5) Bring the water to a boil over high heat, then immediately turn the heat off. Keep the pot on the warm stove, but place a lid to keep the heat within the pan. Leave the eggs in the hot water... I generally set a times for 12 minutes. Sometimes I let it sit for 15 minutes... but that is the maximum amount... too much time and the eggs will be discolored and permeate the room with a nice stench. #sogross

6) How do I know if it's hard or soft-boiled? Whirl it FAST on a table. If it turns fast, it is hard boiled - slow turns is an indicator that it is soft-boiled. Chill the eggs by placing them under cold running water (or even ice water). Immediately remove them from the cold water and store in the refrigerator. Chilling the eggs actually helps to separate the egg shell from the egg.
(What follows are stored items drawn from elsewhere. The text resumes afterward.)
/-! ### Windows (R75, R76) -/

/-- Is the window a load window for loads, a store window for stores? -/
def winKind (load : Bool) (w : Nat) : Bool :=
  if load then w == 0 || w == 1 || (9 ≤ w && w ≤ 12) else w == 0 || (2 ≤ w && w ≤ 8)
/-- Sizes of Table 5.3. -/
def winSize (w n : Nat) : Bool :=
  match w with
  | 0 | 1 | 7 => n == 1 || n == 2 || n == 4 || n == 8
  | 9 => n == 8
  | _ => n == 4 || n == 8
/-- Table 5.4. -/
def winSpace (load : Bool) (w sp : Nat) : Bool :=
  match sp with
  | 0 | 4 => w ≤ 12
  | 1 => w == 0 || (2 ≤ w && w ≤ 7) || w == 10 || w == 12
  | 2 => w == 0
  | 3 => load && (w == 0 || w == 1)
  | _ => false
/-- The operation a window names at the home. -/
def winOp (load : Bool) (w : Nat) : AOp :=
  match w with
  | 1 => .ro | 2 => .add | 3 => .max | 4 => .min | 5 => .or | 6 => .and | 7 => .cast | 8 => .enq | 9 => .deq
  | 10 => .take | 11 => .count | 12 => .await
  | _ => if load then .load else .store
/-- Queue operations name a 32-byte descriptor (R79). -/
def opQueue : AOp → Bool
  | .enq | .deq | .aenq | .adeq => true
  | _ => false
/-- Does the operation modify memory (R145)? -/
def opModifies : AOp → Bool
  | .load | .ro | .await | .probe | .wpwait => false
  | _ => true
/-- Is it one read-modify-write step at the home (R84)? -/
def opRmw : AOp → Bool
  | .load | .ro | .await | .probe | .wpwait | .store | .cast => false
  | _ => true
/-- Does it return a value? -/
def opReturns : AOp → Bool
  | .load | .ro | .deq | .take | .count | .await | .exch | .cas | .aenq | .adeq | .probe | .wpwait => true
  | _ => false

/-! ### Ranges of tensors (R434) -/

/-- Bytes of `n` elements of a format (Table 11.2). -/
def fmtBytes (fmt n : Nat) : Nat :=
  match fmt with
  | 0 => 4 * n
  | 1 | 2 => 2 * n
  | 5 => n / 2
  | _ => n
def Tensor.span (x : Tensor) : Nat := (x.rows - 1) * x.stride + fmtBytes x.fmt x.cols
def Entry.block (e : Entry) : Nat := if e.blk16 then 16 else 32
def Entry.isMx (e : Entry) : Bool := e.rule == 3 || e.rule == 5
def Entry.scaleSpan (e : Entry) : Nat := if e.isMx then e.der.rows * (e.der.cols / e.block) else 0
def sumNat (xs : List Nat) : Nat := xs.foldl (· + ·) 0
/-- Do two byte ranges meet? -/
def overlaps (a n b m : Nat) : Bool := a < b + m && b < a + n
/-- Does a range meet the entry's derived or scale range? -/
def Entry.hits (e : Entry) (a n : Nat) : Bool :=
  overlaps a n e.der.off e.der.span || overlaps a n e.scale e.scaleSpan
def usedEntries (s : State) : List (Nat × Entry) := s.entries.filter fun x => x.2.used
/-- Does a range meet a registered derived or scale range (R145)? -/
def inDerived (s : State) (a n : Nat) : Bool := (usedEntries s).any fun x => x.2.hits a n

/-! ### CAST targets (R78) -/

/-- The companies of a circuit of a run. -/
def circuitOf (s : State) (r c : Nat) : List Nat :=
  (s.companies.filter fun x => x.2.run == r && x.2.placed && !x.2.retired &&
    circuitIndex (s.run r) x.2.index == circuitIndex (s.run r) c).map Prod.fst
/-- The dies of a multicast map: 0 stands for the issuing die. -/
def castDies (map die : Nat) : List Nat :=
  if map = 0 then [die] else (List.range 4).filter fun d => map / 2 ^ d % 2 == 1
/-- Physical addresses of the deliveries of a thread's CAST store. -/
def castTargets (s : State) (t : Nat) (x : Dword) : List Nat :=
  let co := s.companyOf t
  if spaceOf x = 1 then (circuitOf s co.run co.index).map fun c =>
    if (s.company c).offCore then awayAddr c (segOf x) (segOff x) else companyAddr (s.company c) (segOf x) (segOff x)
  else (castDies (s.run co.run).castMap co.die).map fun d => 2 ^ 32 * d + scratchOff x % 2 ^ 32

/-! ### The checks at issue (R70) -/

/-- What an instruction asks of an address. -/
structure Want where
  load  : Bool
  size  : Nat
  align : Nat                    -- alignment, before that of a queue descriptor
  bytes : Nat                    -- bytes that must lie in the partition
  plain : Bool                   -- only the PLAIN window, in spaces `spaces` (R239, R249)
  castToo : Bool                 -- STX: PLAIN and CAST; LDX: PLAIN and RO (R234)
  spaces : List Nat
  modifies : Bool                -- for PLAIN-window instructions: they modify the bytes

/-- A plain load or store of a size (R232, R233). -/
def Want.access (load : Bool) (size : Nat) : Want := ⟨load, size, size, size, false, false, [], !load⟩

def winOk (w : Want) (win sp : Nat) : Bool :=
  if w.plain then win == 0 && w.spaces.contains sp
  else if w.castToo then (win == 0 || win == (if w.load then 1 else 7)) && winSpace w.load win sp
  else winKind w.load win && winSize win w.size && winSpace w.load win sp

/-- The partition check of Table 5.2 on `n` bytes: the trap code.
DEDUCED, log 24. -/
def boundsCheck (s : State) (t : Nat) (x : Dword) (n : Nat) : Option Nat :=
  let r := s.runOf t
  if isRemote s x then none
  else match spaceOf x with
    | 1 => if segOff x + n ≤ r.cmem then none else some 0x13
    | 2 => if low32 x + n ≤ r.stack then none else some 0x21
    | 3 => if low32 x + n ≤ r.psize then none else some 0x13
    | _ => if rangeInPart s r.part (scratchOff x) n then none else some 0x13

/-- The bytes that an instruction would modify, past its address: the counts of a descriptor that it may write (R80), else what
it accesses.
DEDUCED, log 123. -/
def Want.modified (w : Want) (op : AOp) : List (Nat × Nat) :=
  if w.plain then (if !w.modifies then [] else if w.align != 32 then [(0, w.bytes)] else if w.load then [(0, 4)] else [(4, 4), (12, 4)])
  else match op with
  | .enq => [(4, 4), (12, 4)]
  | .deq => [(0, 4)]
  | op => if opModifies op then [(0, w.bytes)] else []
/-- Where an access of a thread goes. -/
def touched (s : State) (t l : Nat) (x : Dword) : List Nat :=
  if isRemote s x then []
  else if winOf x = 7 then castTargets s t x
  else [physOf s t l x]

/-- R70 and R145 for one lane: the place in the order of the checks, and the code. -/
def laneCheck (s : State) (t l : Nat) (w : Want) (x : Dword) : Option (Nat × Nat) :=
  let win := winOf x
  let op := winOp w.load win
  let align := if opQueue op then 32 else w.align
  if badForm (s.companyOf t) x then some (1, 0x11)
  else if !winOk w win (spaceOf x) then some (2, 0x12)
  else if offOf x % align != 0 then some (3, 0x10)
  else if winOf x == 7 && isScratchSpace s x &&
      (castTargets s t x).any (fun a => !rangeInPart s (s.runOf t).part a w.bytes) then some (4, 0x13)
  else match (if winOf x == 7 && isScratchSpace s x then none else boundsCheck s t x w.bytes) with
    | some code => some (4, code)
    | none =>
      if (touched s t l x).any fun a => (w.modified op).any fun g => inDerived s (a + g.1) g.2 then some (5, 0x14)
      else none

/-- The trap of the lanes' checks: the earliest check that any lane failed, and the lanes that failed it (R70). Its value is
the lowest such lane's address, but for STACKOVF the PC (Table 25.1). -/
def checkLanes (c : Ctx) (ls : List Nat) (addr : Nat → Dword) (f : Nat → Option (Nat × Nat)) : Option TrapInfo :=
  let bad := ls.filterMap fun l => (f l).map fun r => (l, r)
  match bad with
  | [] => none
  | _ =>
    let first := bad.foldl (fun m b => min m b.2.1) 100
    let lanesOf := bad.filter fun b => b.2.1 == first
    let l0 := (lanesOf.map Prod.fst).headD 0
    let code := (lanesOf.map fun b => b.2.2).headD 0
    some (c.trapInfo code (maskOf fun l => lanesOf.any fun b => b.1 == l) (if code = 0x21 then c.pcVal else addr l0))

/-- Mark a run non-reproducible. -/
def markNonrepro (s : State) (t : Nat) : State := s.updRunOf t fun r => { r with nonrepro := true }
/-- What a deterministic run makes of operations whose order it cannot fix: a mark, or NONDET under the strict flag (R83). -/
def nondet (s : State) (c : Ctx) (m : Mask) : State × Option TrapInfo :=
  let r := s.runOf c.t
  if m = 0 || !r.determ then (s, none)
  else if r.strict then (s, some (c.trapInfo 0x41 m c.pcVal))
  else (markNonrepro s c.t, none)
7) When they are cool enough to handle, peel under cold, running water. I generally tap the egg lightly on the counter, then transfer under the sink... allowing the cold water to help aid in the peeling process. Eat within 5 days.

Dress up with cooked rutabega, fresh micro-greens, hazelnuts, and delicate frisee salad. Just a way to take something ordinary... and make it extraordinary.

“Tis hatched and shall be so” - Shakespeare 'The Taming of the Shrew'

Love y'all dearly!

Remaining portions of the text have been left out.